▶ Task to carry out
What lines in the records below hold the string "rest"? Please show them.

Content starts

-- ==== Sys2Proof/Machine/Outputs.lean ====
section
/-! DEFINITION. The output signals (spec/10_state.md R38), each a function of the state, read between events
(spec/20_memory.md R66). -/

namespace Sys2Proof.Machine

/-- `display`: the 2048 pixels, row-major: the pixel at (row, col) is element row * 64 + col (R32, R38). -/
def displayOut (s : State) : List Bool :=
  (List.finRange 32).flatMap fun row => (List.finRange 64).map fun col => s.disp.pixel row col

/-- `sound_active`: the sound timer is not 0 (R38). -/
def soundActive (s : State) : Bool := 0 < s.st.toNat

/-- `awaiting`: an FX0A is pending (R38). -/
def awaitingOut (s : State) : Bool := s.wait.isSome

/-- `fault_out`: the fault latch (R38). -/
def faultOut (s : State) : Option FaultRecord := s.fault

/-- `cycles_out`: the diagnostic counter (R38). -/
def cyclesOut (s : State) : Nat := s.cycles

/-- The number of a cause (R170, D24); nothing in the machine reads it. -/
def causeCode : Cause → Nat
  | .outOfBoundsAccess _ => 1
  | .stackOverflow => 2
  | .stackUnderflow => 3
  | .unknownOpcode _ => 4
  | .romTooLarge _ => 5
  | .keyIndexOutOfRange _ => 6

end Sys2Proof.Machine
end

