-- ==== Sys2Proof/Safety.lean ====
section
/-! DEFINITION. What counts as a safe run, in the terms claims use: the states in which instructions run, the end of a run,
the parts of a state that a frame speaks of, what each instruction may write, and the invariants of the machine. -/

namespace Sys2Proof.Machine

/-- The session has not been terminated and no key is awaited, so the next Cycle runs an instruction (R91). -/
def State.Running (s : State) : Prop := s.fault = none ∧ s.wait = none

/-- The next step is a Cycle that runs an instruction from a fetchable address (R91, R92). -/
def State.Fetches (s : State) : Prop :=
  s.Running ∧ s.nextEvent = .cycle ∧ s.pc.toNat ≤ Config.lastFetch

/-- The run has ended, in the sense R99 suggests: no fault, no wait, and a jump to itself at pc (D23). -/
def State.Ended (s : State) : Prop :=
  s.Running ∧ s.pc.toNat ≤ Config.lastFetch ∧ (s.mem.wordAt s.pc.toNat).toNat = 0x1000 + s.pc.toNat

/-- The parts of a state: what one write can change. -/
inductive Part where
  | reg (r : Reg)
  | index
  | pc
  | sp
  | entry (j : Fin 16)
  | delay
  | sound
  | key (k : Key)
  | wait
  | pixel (row : Fin 32) (col : Fin 64)
  | byte (a : Nat)
  | cycles
  | fault
  | draws
  | schedule
  | font
  deriving DecidableEq, Repr

/-- The part is the same in two states. -/
def Part.same (p : Part) (s t : State) : Prop :=
  match p with
  | .reg r => t.getV r = s.getV r
  | .index => t.i = s.i
  | .pc => t.pc = s.pc
  | .sp => t.sp = s.sp
  | .entry j => t.stack[j.val] = s.stack[j.val]
  | .delay => t.dt = s.dt
  | .sound => t.st = s.st
  | .key k => t.keyDown k = s.keyDown k
  | .wait => t.wait = s.wait
  | .pixel row col => t.disp.pixel row col = s.disp.pixel row col
  | .byte a => t.mem.peek a = s.mem.peek a
  | .cycles => t.cycles = s.cycles
  | .fault => t.fault = s.fault
  | .draws => t.draws = s.draws
  | .schedule => t.schedule = s.schedule
  | .font => t.font = s.font

/-- From `s` to `t` only the parts listed may change; every register, every flag, every byte of memory, every pixel and
everything else not listed is as before. -/
def OnlyChanges (parts : List Part) (s t : State) : Prop := ∀ p : Part, p ∉ parts → p.same s t

/-- The `n` bytes of memory from an address on. -/
def bytesFrom (a n : Nat) : List Part := (List.range n).map fun k => .byte (a + k)

/-- The registers V0 to VX. -/
def regsTo (x : Reg) : List Part := ((List.finRange 16).filter fun r => r.val ≤ x.val).map .reg

/-- Every pixel. -/
def allPixels : List Part := (List.finRange 32).flatMap fun row => (List.finRange 64).map fun col => .pixel row col

/-- What every instruction that completes writes: pc and the counter (R96). -/
def pcAndCycles : List Part := [.pc, .cycles]

/-- Some 1 bit of the sprite of `n` rows at I, drawn at (Vx, Vy), falls on the pixel (spec/45_display.md R151). -/
def spriteCovers (s : State) (x y : Reg) (n : Fin 16) (row : Fin 32) (col : Fin 64) : Bool :=
  (List.range n.val).any fun r => (List.range 8).any fun c =>
    row.val == ((s.getV y).toNat + r) % 32 && col.val == ((s.getV x).toNat + c) % 64 &&
      (s.mem.peek (s.base + r)).getLsbD (7 - c)

/-- The states agree in everything but the stack entries that are not in use (spec/10_state.md R28). -/
def SameButDeadEntries (s t : State) : Prop :=
  t = { s with stack := t.stack } ∧ ∀ j : Fin 16, j.val < s.sp.val → t.stack[j.val] = s.stack[j.val]

/-- The outcome with so many more cycles counted. -/
def addCycles (n : Nat) : Out → Out
  | .next t => .next { t with cycles := t.cycles + n }
  | .fault r => .fault r
  | .refused r => .refused r

/-- What an instruction that completes may write, beside pc and cycles: the table of spec/10_state.md R23 for the registers,
R22 and R24 for VF, R25 for I, R28 for the stack, R29 to R32 for the rest, R51 for memory. -/
def writesOf (i : Instr) (s : State) : List Part :=
  match i with
  | .cls => allPixels
  | .ret => [.sp]
  | .jp _ => []
  | .call _ => [.sp] ++ (if h : s.sp.val < 16 then [.entry ⟨s.sp.val, h⟩] else [])
  | .seVxKk _ _ => []
  | .sneVxKk _ _ => []
  | .seVxVy _ _ => []
  | .ldVxKk x _ => [.reg x]
  | .addVxKk x _ => [.reg x]
  | .ldVxVy x _ => [.reg x]
  | .orVxVy x _ => [.reg x]
  | .andVxVy x _ => [.reg x]
  | .xorVxVy x _ => [.reg x]
  | .addVxVy x _ => [.reg x, .reg VF]
  | .subVxVy x _ => [.reg x, .reg VF]
  | .shrVx x _ => [.reg x, .reg VF]
  | .subnVxVy x _ => [.reg x, .reg VF]
  | .shlVx x _ => [.reg x, .reg VF]
  | .sneVxVy _ _ => []
  | .ldINnn _ => [.index]
  | .jpV0Nnn _ => []
  | .rndVxKk x _ => [.reg x, .draws]
  | .drwVxVyN _ _ _ => .reg VF :: allPixels
  | .skpVx _ => []
  | .sknpVx _ => []
  | .ldVxDt x => [.reg x]
  | .ldVxK _ => [.wait]
  | .ldDtVx _ => [.delay]
  | .ldStVx _ => [.sound]
  | .addIVx _ => [.index]
  | .ldFVx _ => [.index]
  | .ldBVx _ => bytesFrom s.base 3
  | .ldMemVx x => bytesFrom s.base (x.val + 1)
  | .ldVxMem x => regsTo x

/-- The invariant of the machine (spec/10_state.md R42, with the memory's canonical form): every step keeps it. The bounds
on sp, on the registers and on `wait` are in the types. -/
structure State.Inv (s : State) : Prop where
  /-- Memory keeps its canonical form. -/
  memory : s.mem.wf = true
  /-- pc never passes 0x10FE. -/
  pcBound : s.pc.toNat ≤ 0x10FE
  /-- Every stack entry in use is a return address, 2 to 0x1000. -/
  entries : ∀ j : Fin 16, j.val < s.sp.val → 2 ≤ s.stack[j.val].toNat ∧ s.stack[j.val].toNat ≤ 0x1000
  /-- A pending FX0A was fetched, so pc is an address a fetch may start at. -/
  waiting : s.wait ≠ none → s.pc.toNat ≤ Config.lastFetch
  /-- The latch records the pc at which the session ended, and pc still points there. -/
  latched : ∀ r, s.fault = some r → r.atPc = s.pc

/-- While a key is awaited, pc still points at the FX0A that awaits it (spec/46_input_timers.md R163). -/
def State.WaitsAtItsInstruction (s : State) : Prop :=
  ∀ x, s.wait = some x → s.pc.toNat ≤ Config.lastFetch ∧ s.mem.wordAt s.pc.toNat = encode (.ldVxK x)

end Sys2Proof.Machine
end

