/-! The Cycle (spec/40_cycle_driver.md, spec/20_memory.md). -/

/-- R92: the Cycle raises when pc is above 4094, and otherwise runs the big-endian word at pc. -/
def Obligations.FetchIsBigEndianAndBounded : Prop :=
  ∀ s : State, s.Running →
    (4094 < s.pc.toNat → cycle s = raise (.outOfBoundsAccess s.pc.toNat) none s) ∧
    (s.pc.toNat ≤ 4094 → ∃ op : Word, op.toNat = (s.mem.peek s.pc.toNat).toNat * 256 + (s.mem.peek (s.pc.toNat + 1)).toNat ∧
      fetch s = .ok op ∧ cycle s = runWord op s)

/-- A step runs the decoded instruction: when the next event is a Cycle that fetches and the two bytes at pc decode to `i`,
the step is `exec i` on the state with that event taken off the schedule, which is otherwise the same state (log 2). -/
def Obligations.StepRunsTheDecodedInstruction : Prop :=
  ∀ (s : State) (i : Instr), s.Fetches →
    decodeBytes [s.mem.peek s.pc.toNat, s.mem.peek (s.pc.toNat + 1)] = .ok (i, []) →
    step s = exec i s.dropEvent ∧ s.dropEvent = { s with schedule := s.schedule.rest }

/-- R90: a step is the event that comes next: the first of those scheduled, then the surroundings' next one (a free value),
or a Cycle where the schedule has only Cycles (the model's own form: log 2). -/
def Obligations.StepTakesTheNextEvent : Prop :=
  ∀ (s : State) (e : Event) (others : Schedule) (n : Nat),
    (s.schedule = .upcoming e others → step s = applyEvent e { s with schedule := others }) ∧
    (s.schedule = .free n → step s = applyEvent (Config.surroundings n) { s with schedule := .free (n + 1) }) ∧
    (s.schedule = .onlyCycles → step s = cycle s)

/-- R90, R182: every sequence of events is a run. As many steps as there are events make a finite sequence happen in order,
whatever comes after it; and the first k steps of the surroundings' endless sequence make its first k events happen in order
(that sequence is a free value, so it is any sequence, one of endless Ticks too: D15, log 2). -/
def Obligations.EverySequenceOfEventsIsARun : Prop :=
  (∀ (es : List Event) (later : Schedule) (s : State),
    steps es.length (s.setSchedule (later.after es)) = applyEvents es (s.setSchedule later)) ∧
  (∀ (n k : Nat) (s : State),
    steps k (s.setSchedule (.free n)) =
      applyEvents ((List.range' n k).map Config.surroundings) (s.setSchedule (.free (n + k))))

/-- R64: bytes that FX55 stores over the next instruction are what the very next fetch reads. -/
def Obligations.StoredBytesAreFetchedNext : Prop :=
  ∀ (s : State) (x : Reg), s.mem.wf = true → 1 ≤ x.val → s.base = s.pc.toNat + 2 → s.base + x.val < 4096 →
    ∃ t op, exec (.ldMemVx x) s = .next t ∧ fetch t = .ok op ∧
      op.toNat = (s.getV 0).toNat * 256 + (s.getV 1).toNat

/-! Control transfer (spec/41_control_flow.md). -/

/-- R101: the target 0xFFF is accepted, and the next fetch raises. -/
def Obligations.JumpSetsPc : Prop :=
  ∀ (nnn : BitVec 12) (s : State), ∃ t, exec (.jp nnn) s = .next t ∧
    t.pc.toNat = nnn.toNat ∧ t.cycles = s.cycles + 1 ∧ OnlyChanges pcAndCycles s t ∧
    (nnn = 0xFFF → s.Running → cycle t = raise (.outOfBoundsAccess 0xFFF) none t)

/-- R103 (the sum is not reduced to 12 bits: the spec's own D29, log 19). -/
def Obligations.JumpWithOffsetAddsV0 : Prop :=
  ∀ (nnn : BitVec 12) (s : State), ∃ t, exec (.jpV0Nnn nnn) s = .next t ∧
    t.pc.toNat = (s.getV 0).toNat + nnn.toNat ∧ t.cycles = s.cycles + 1 ∧ OnlyChanges pcAndCycles s t

/-- R102 (the address saved is pc + 2: the spec's own D3, log 13). -/
def Obligations.CallPushesTheNextAddress : Prop :=
  ∀ (nnn : BitVec 12) (s : State) (j : Fin 16), s.sp.val = j.val → ∃ t, exec (.call nnn) s = .next t ∧
    t.pc.toNat = nnn.toNat ∧ t.stack[j.val] = s.pc + 2 ∧ t.sp.val = s.sp.val + 1 ∧ t.cycles = s.cycles + 1 ∧
    OnlyChanges [.pc, .cycles, .sp, .entry j] s t

/-- R100 (the popped value is the next pc as it is: the spec's own D3, log 13). -/
def Obligations.ReturnPopsIntoPc : Prop :=
  ∀ (s : State) (j : Fin 16), s.sp.val = j.val + 1 → ∃ t, exec .ret s = .next t ∧
    t.pc = s.stack[j.val] ∧ t.sp.val = j.val ∧ t.cycles = s.cycles + 1 ∧ OnlyChanges [.pc, .cycles, .sp] s t

/-- The source's stack round trip (spec/95_test_vectors.md S5): a return from a call continues after the call, whatever ran
between them as long as it left the stack as the call left it. -/
def Obligations.CallThenReturnContinuesAfterTheCall : Prop :=
  ∀ (nnn : BitVec 12) (s t u : State), s.sp.val < 16 → exec (.call nnn) s = .next t → u.sp = t.sp →
    u.stack = t.stack → ∃ w, exec .ret u = .next w ∧ w.pc = s.pc + 2 ∧ w.sp = s.sp ∧
      ∀ j : Fin 16, j.val < s.sp.val → w.stack[j.val] = s.stack[j.val]

/-- R99 (the word "final" is the spec's own D23, log 29): in an ended run a Cycle counts itself and changes nothing else, and
the run stays ended. -/
def Obligations.EndedRunsStayInPlace : Prop :=
  ∀ s : State, s.Ended → ∃ t, cycle s = .next t ∧ t.cycles = s.cycles + 1 ∧ t.Ended ∧ OnlyChanges [.cycles] s t
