-- ==== Sys2Proof/Laws/PerInstr.lean ====
section
/-! SUPPORT. The family RowMatch: the word of an instruction selects the instruction's own row of the opcode map
(spec/30_encoding.md R75). -/

namespace Sys2Proof.Laws.RowMatch

/-- The instruction's row stands in the map, and the instruction's word selects it. -/
def Statement (i : Instr) : Prop := rowOf i ∈ opcodeRows ∧ (rowOf i).selects (encode i) = true

theorem of_NNN (p : Nat) (hp : p < 16) (nnn : BitVec 12) :
    OpcodeRow.selects ⟨0xF000, BitVec.ofNat 16 (p * 4096)⟩ (packNNN (p * 4096) nnn) = true := by
  have := nnn.isLt
  exact (selects_F000 p hp _).mpr (by rw [toNat_packNNN _ _ (by omega)]; omega)

theorem of_XKK (p : Nat) (hp : p < 16) (x : Reg) (kk : Byte) :
    OpcodeRow.selects ⟨0xF000, BitVec.ofNat 16 (p * 4096)⟩ (packXKK (p * 4096) x kk) = true := by
  have := x.isLt
  have := kk.isLt
  exact (selects_F000 p hp _).mpr (by rw [toNat_packXKK _ _ _ (by omega)]; omega)

theorem of_XYN (p : Nat) (hp : p < 16) (x y n : Fin 16) :
    OpcodeRow.selects ⟨0xF00F, BitVec.ofNat 16 (p * 4096 + n.val)⟩ (packXYN (p * 4096) x y n) = true := by
  have := x.isLt
  have := y.isLt
  exact (selects_F00F p n.val hp n.isLt _).mpr (by rw [toNat_packXYN _ _ _ _ (by omega)]; omega)

theorem of_sprite (x y n : Fin 16) : OpcodeRow.selects ⟨0xF000, 0xD000⟩ (packXYN 0xD000 x y n) = true := by
  have := x.isLt
  have := y.isLt
  have := n.isLt
  exact (selects_F000 0xD (by decide) _).mpr (by rw [toNat_packXYN _ _ _ _ (by decide)]; omega)

theorem of_X (p low : Nat) (hp : p < 16) (hl : low < 256) (h : p * 4096 + low ≤ 0xF0FF) (x : Reg) :
    OpcodeRow.selects ⟨0xF0FF, BitVec.ofNat 16 (p * 4096 + low)⟩ (packX (p * 4096 + low) x) = true := by
  have := x.isLt
  exact (selects_F0FF p low hp hl _).mpr (by rw [toNat_packX _ _ h]; omega)

theorem cls : Statement .cls := ⟨by decide, by decide⟩

theorem ret : Statement .ret := ⟨by decide, by decide⟩

theorem jp (nnn : BitVec 12) : Statement (.jp nnn) :=
  ⟨by simp [rowOf, opcodeRows], of_NNN 1 (by decide) nnn⟩

theorem call (nnn : BitVec 12) : Statement (.call nnn) :=
  ⟨by simp [rowOf, opcodeRows], of_NNN 2 (by decide) nnn⟩

theorem seVxKk (x : Reg) (kk : Byte) : Statement (.seVxKk x kk) :=
  ⟨by simp [rowOf, opcodeRows], of_XKK 3 (by decide) x kk⟩

theorem sneVxKk (x : Reg) (kk : Byte) : Statement (.sneVxKk x kk) :=
  ⟨by simp [rowOf, opcodeRows], of_XKK 4 (by decide) x kk⟩

theorem seVxVy (x y : Reg) : Statement (.seVxVy x y) :=
  ⟨by simp [rowOf, opcodeRows], of_XYN 5 (by decide) x y 0⟩

theorem ldVxKk (x : Reg) (kk : Byte) : Statement (.ldVxKk x kk) :=
  ⟨by simp [rowOf, opcodeRows], of_XKK 6 (by decide) x kk⟩

theorem addVxKk (x : Reg) (kk : Byte) : Statement (.addVxKk x kk) :=
  ⟨by simp [rowOf, opcodeRows], of_XKK 7 (by decide) x kk⟩

theorem ldVxVy (x y : Reg) : Statement (.ldVxVy x y) :=
  ⟨by simp [rowOf, opcodeRows], of_XYN 8 (by decide) x y 0⟩

theorem orVxVy (x y : Reg) : Statement (.orVxVy x y) :=
  ⟨by simp [rowOf, opcodeRows], of_XYN 8 (by decide) x y 1⟩

theorem andVxVy (x y : Reg) : Statement (.andVxVy x y) :=
  ⟨by simp [rowOf, opcodeRows], of_XYN 8 (by decide) x y 2⟩

theorem xorVxVy (x y : Reg) : Statement (.xorVxVy x y) :=
  ⟨by simp [rowOf, opcodeRows], of_XYN 8 (by decide) x y 3⟩

theorem addVxVy (x y : Reg) : Statement (.addVxVy x y) :=
  ⟨by simp [rowOf, opcodeRows], of_XYN 8 (by decide) x y 4⟩

theorem subVxVy (x y : Reg) : Statement (.subVxVy x y) :=
  ⟨by simp [rowOf, opcodeRows], of_XYN 8 (by decide) x y 5⟩

theorem shrVx (x y : Reg) : Statement (.shrVx x y) :=
  ⟨by simp [rowOf, opcodeRows], of_XYN 8 (by decide) x y 6⟩

theorem subnVxVy (x y : Reg) : Statement (.subnVxVy x y) :=
  ⟨by simp [rowOf, opcodeRows], of_XYN 8 (by decide) x y 7⟩

theorem shlVx (x y : Reg) : Statement (.shlVx x y) :=
  ⟨by simp [rowOf, opcodeRows], of_XYN 8 (by decide) x y 14⟩

theorem sneVxVy (x y : Reg) : Statement (.sneVxVy x y) :=
  ⟨by simp [rowOf, opcodeRows], of_XYN 9 (by decide) x y 0⟩

theorem ldINnn (nnn : BitVec 12) : Statement (.ldINnn nnn) :=
  ⟨by simp [rowOf, opcodeRows], of_NNN 10 (by decide) nnn⟩

theorem jpV0Nnn (nnn : BitVec 12) : Statement (.jpV0Nnn nnn) :=
  ⟨by simp [rowOf, opcodeRows], of_NNN 11 (by decide) nnn⟩

theorem rndVxKk (x : Reg) (kk : Byte) : Statement (.rndVxKk x kk) :=
  ⟨by simp [rowOf, opcodeRows], of_XKK 12 (by decide) x kk⟩

theorem drwVxVyN (x y : Reg) (n : Fin 16) : Statement (.drwVxVyN x y n) :=
  ⟨by simp [rowOf, opcodeRows], of_sprite x y n⟩

theorem skpVx (x : Reg) : Statement (.skpVx x) :=
  ⟨by simp [rowOf, opcodeRows], of_X 14 0x9e (by decide) (by decide) (by decide) x⟩

theorem sknpVx (x : Reg) : Statement (.sknpVx x) :=
  ⟨by simp [rowOf, opcodeRows], of_X 14 0xa1 (by decide) (by decide) (by decide) x⟩

theorem ldVxDt (x : Reg) : Statement (.ldVxDt x) :=
  ⟨by simp [rowOf, opcodeRows], of_X 15 0x07 (by decide) (by decide) (by decide) x⟩

theorem ldVxK (x : Reg) : Statement (.ldVxK x) :=
  ⟨by simp [rowOf, opcodeRows], of_X 15 0x0a (by decide) (by decide) (by decide) x⟩

theorem ldDtVx (x : Reg) : Statement (.ldDtVx x) :=
  ⟨by simp [rowOf, opcodeRows], of_X 15 0x15 (by decide) (by decide) (by decide) x⟩

theorem ldStVx (x : Reg) : Statement (.ldStVx x) :=
  ⟨by simp [rowOf, opcodeRows], of_X 15 0x18 (by decide) (by decide) (by decide) x⟩

theorem addIVx (x : Reg) : Statement (.addIVx x) :=
  ⟨by simp [rowOf, opcodeRows], of_X 15 0x1e (by decide) (by decide) (by decide) x⟩

theorem ldFVx (x : Reg) : Statement (.ldFVx x) :=
  ⟨by simp [rowOf, opcodeRows], of_X 15 0x29 (by decide) (by decide) (by decide) x⟩

theorem ldBVx (x : Reg) : Statement (.ldBVx x) :=
  ⟨by simp [rowOf, opcodeRows], of_X 15 0x33 (by decide) (by decide) (by decide) x⟩

theorem ldMemVx (x : Reg) : Statement (.ldMemVx x) :=
  ⟨by simp [rowOf, opcodeRows], of_X 15 0x55 (by decide) (by decide) (by decide) x⟩

theorem ldVxMem (x : Reg) : Statement (.ldVxMem x) :=
  ⟨by simp [rowOf, opcodeRows], of_X 15 0x65 (by decide) (by decide) (by decide) x⟩

end Sys2Proof.Laws.RowMatch
end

Content ends

▶ Exercise output
R22 and R24 for VF, R25 for I, R28 for the stack, R29 to R32 for the rest, R51 for memory. -/
    step s = exec i s.dropEvent ∧ s.dropEvent = { s with schedule := s.schedule.rest }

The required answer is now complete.